■ WHAT TO WORK ON
In the listing below, locate the line containing "translations (R279). -/" and the line containing "(s.readRun r (p". Output both of them and every line between, exactly as written, and nothing more.

━━━

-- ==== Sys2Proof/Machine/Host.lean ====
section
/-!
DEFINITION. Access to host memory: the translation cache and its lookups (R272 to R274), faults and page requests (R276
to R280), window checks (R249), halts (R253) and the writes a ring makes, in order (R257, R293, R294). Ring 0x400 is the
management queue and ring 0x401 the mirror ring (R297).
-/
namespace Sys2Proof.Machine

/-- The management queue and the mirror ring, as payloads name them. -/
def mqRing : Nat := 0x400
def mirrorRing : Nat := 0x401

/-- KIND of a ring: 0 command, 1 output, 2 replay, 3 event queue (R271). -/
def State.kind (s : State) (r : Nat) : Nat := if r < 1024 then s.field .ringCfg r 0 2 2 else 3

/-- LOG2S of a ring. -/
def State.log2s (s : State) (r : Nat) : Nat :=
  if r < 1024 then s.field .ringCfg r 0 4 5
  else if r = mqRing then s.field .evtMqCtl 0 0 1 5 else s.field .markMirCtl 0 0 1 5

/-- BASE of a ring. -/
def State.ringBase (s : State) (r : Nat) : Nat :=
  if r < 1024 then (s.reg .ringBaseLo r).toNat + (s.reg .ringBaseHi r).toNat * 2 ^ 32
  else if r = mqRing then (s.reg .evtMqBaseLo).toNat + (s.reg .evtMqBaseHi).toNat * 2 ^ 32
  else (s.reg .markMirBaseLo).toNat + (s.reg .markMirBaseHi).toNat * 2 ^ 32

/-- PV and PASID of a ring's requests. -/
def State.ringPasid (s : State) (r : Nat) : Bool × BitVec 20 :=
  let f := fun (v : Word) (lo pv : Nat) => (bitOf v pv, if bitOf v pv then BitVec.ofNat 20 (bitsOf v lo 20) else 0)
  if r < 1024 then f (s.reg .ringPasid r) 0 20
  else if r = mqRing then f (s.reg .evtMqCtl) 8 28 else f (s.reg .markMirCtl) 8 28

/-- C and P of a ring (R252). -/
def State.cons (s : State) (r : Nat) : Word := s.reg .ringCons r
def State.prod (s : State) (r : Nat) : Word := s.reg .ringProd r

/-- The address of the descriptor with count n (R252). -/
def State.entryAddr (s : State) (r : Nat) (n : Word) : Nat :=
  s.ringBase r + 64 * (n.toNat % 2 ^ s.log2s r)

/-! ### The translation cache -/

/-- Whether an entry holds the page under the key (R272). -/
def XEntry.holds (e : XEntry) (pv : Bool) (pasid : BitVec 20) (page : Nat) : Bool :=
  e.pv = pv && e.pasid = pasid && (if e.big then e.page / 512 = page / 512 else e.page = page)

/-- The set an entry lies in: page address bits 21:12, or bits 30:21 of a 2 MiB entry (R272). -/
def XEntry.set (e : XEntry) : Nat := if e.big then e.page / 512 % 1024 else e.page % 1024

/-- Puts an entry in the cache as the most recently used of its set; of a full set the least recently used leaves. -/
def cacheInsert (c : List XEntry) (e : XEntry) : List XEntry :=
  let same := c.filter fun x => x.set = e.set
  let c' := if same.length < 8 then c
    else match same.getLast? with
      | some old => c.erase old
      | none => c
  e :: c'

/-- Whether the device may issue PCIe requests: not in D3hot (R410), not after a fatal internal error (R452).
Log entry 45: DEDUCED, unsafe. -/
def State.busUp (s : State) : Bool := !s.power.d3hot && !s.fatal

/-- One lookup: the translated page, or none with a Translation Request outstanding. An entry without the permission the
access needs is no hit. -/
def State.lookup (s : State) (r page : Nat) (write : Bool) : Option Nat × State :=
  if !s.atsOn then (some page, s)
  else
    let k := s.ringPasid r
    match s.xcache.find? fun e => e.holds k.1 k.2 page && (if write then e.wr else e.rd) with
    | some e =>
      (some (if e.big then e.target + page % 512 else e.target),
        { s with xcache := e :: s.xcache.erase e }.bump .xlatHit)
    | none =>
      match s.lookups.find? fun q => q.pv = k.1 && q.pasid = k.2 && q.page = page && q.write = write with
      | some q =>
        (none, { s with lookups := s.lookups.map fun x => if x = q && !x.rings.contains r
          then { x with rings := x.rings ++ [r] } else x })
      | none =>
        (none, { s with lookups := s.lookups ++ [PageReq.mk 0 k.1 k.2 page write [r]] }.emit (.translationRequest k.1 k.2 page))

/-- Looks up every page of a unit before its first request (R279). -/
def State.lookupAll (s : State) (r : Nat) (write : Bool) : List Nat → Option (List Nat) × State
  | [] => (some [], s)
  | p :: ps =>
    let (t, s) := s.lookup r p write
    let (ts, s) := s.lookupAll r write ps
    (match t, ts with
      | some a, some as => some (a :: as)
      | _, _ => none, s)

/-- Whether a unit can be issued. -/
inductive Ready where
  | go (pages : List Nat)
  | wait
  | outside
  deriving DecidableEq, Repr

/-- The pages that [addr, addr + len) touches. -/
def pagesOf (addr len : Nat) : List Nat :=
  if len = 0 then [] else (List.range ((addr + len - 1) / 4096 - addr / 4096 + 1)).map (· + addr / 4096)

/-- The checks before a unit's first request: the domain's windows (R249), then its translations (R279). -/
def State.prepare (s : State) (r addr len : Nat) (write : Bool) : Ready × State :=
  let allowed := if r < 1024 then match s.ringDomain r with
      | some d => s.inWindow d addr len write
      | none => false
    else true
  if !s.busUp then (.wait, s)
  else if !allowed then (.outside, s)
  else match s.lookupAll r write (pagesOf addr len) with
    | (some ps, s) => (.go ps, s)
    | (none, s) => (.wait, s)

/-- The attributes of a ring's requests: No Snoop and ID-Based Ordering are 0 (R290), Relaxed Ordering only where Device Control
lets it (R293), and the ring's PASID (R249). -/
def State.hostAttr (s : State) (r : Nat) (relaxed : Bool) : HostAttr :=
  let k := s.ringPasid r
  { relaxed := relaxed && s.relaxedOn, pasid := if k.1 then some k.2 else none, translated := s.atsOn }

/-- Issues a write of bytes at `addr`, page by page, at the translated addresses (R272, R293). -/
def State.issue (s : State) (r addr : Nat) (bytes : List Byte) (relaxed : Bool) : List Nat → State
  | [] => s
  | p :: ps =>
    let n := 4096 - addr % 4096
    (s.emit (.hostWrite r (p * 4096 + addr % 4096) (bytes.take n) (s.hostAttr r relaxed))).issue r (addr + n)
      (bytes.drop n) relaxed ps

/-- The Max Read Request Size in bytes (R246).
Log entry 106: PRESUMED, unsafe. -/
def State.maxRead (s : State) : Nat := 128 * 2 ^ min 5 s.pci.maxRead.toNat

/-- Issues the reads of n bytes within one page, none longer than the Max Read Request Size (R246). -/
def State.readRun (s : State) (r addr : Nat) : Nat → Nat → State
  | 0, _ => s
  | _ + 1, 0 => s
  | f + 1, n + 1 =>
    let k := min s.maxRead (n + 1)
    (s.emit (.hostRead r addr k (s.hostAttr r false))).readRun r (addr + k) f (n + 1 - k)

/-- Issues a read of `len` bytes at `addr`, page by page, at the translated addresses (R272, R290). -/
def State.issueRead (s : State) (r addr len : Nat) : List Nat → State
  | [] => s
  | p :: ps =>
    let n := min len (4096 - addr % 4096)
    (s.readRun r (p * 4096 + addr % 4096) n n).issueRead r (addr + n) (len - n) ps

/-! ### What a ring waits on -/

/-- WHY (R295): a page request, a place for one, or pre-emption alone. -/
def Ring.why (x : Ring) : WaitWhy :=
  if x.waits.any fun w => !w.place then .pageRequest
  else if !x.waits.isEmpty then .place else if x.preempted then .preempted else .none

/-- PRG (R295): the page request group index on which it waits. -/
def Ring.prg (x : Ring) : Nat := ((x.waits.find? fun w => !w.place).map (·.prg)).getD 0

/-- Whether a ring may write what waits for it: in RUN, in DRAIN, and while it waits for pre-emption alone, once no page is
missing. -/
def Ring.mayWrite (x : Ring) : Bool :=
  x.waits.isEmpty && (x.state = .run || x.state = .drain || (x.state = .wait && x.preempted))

━━━

■ TASK RESULT
/-- The checks before a unit's first request: the domain's windows (R249), then its translations (R279). -/
def State.prepare (s : State) (r addr len : Nat) (write : Bool) : Ready × State :=
  let allowed := if r < 1024 then match s.ringDomain r with
      | some d => s.inWindow d addr len write
      | none => false
    else true
  if !s.busUp then (.wait, s)
  else if !allowed then (.outside, s)
  else match s.lookupAll r write (pagesOf addr len) with
    | (some ps, s) => (.go ps, s)
    | (none, s) => (.wait, s)

/-- The attributes of a ring's requests: No Snoop and ID-Based Ordering are 0 (R290), Relaxed Ordering only where Device Control
lets it (R293), and the ring's PASID (R249). -/
def State.hostAttr (s : State) (r : Nat) (relaxed : Bool) : HostAttr :=
  let k := s.ringPasid r
  { relaxed := relaxed && s.relaxedOn, pasid := if k.1 then some k.2 else none, translated := s.atsOn }

/-- Issues a write of bytes at `addr`, page by page, at the translated addresses (R272, R293). -/
def State.issue (s : State) (r addr : Nat) (bytes : List Byte) (relaxed : Bool) : List Nat → State
  | [] => s
  | p :: ps =>
    let n := 4096 - addr % 4096
    (s.emit (.hostWrite r (p * 4096 + addr % 4096) (bytes.take n) (s.hostAttr r relaxed))).issue r (addr + n)
      (bytes.drop n) relaxed ps

/-- The Max Read Request Size in bytes (R246).
Log entry 106: PRESUMED, unsafe. -/
def State.maxRead (s : State) : Nat := 128 * 2 ^ min 5 s.pci.maxRead.toNat

/-- Issues the reads of n bytes within one page, none longer than the Max Read Request Size (R246). -/
def State.readRun (s : State) (r addr : Nat) : Nat → Nat → State
  | 0, _ => s
  | _ + 1, 0 => s
  | f + 1, n + 1 =>
    let k := min s.maxRead (n + 1)
    (s.emit (.hostRead r addr k (s.hostAttr r false))).readRun r (addr + k) f (n + 1 - k)

/-- Issues a read of `len` bytes at `addr`, page by page, at the translated addresses (R272, R290). -/
def State.issueRead (s : State) (r addr len : Nat) : List Nat → State
  | [] => s
  | p :: ps =>
    let n := min len (4096 - addr % 4096)
    (s.readRun r (p * 4096 + addr % 4096) n n).issueRead r (addr + n) (len - n) ps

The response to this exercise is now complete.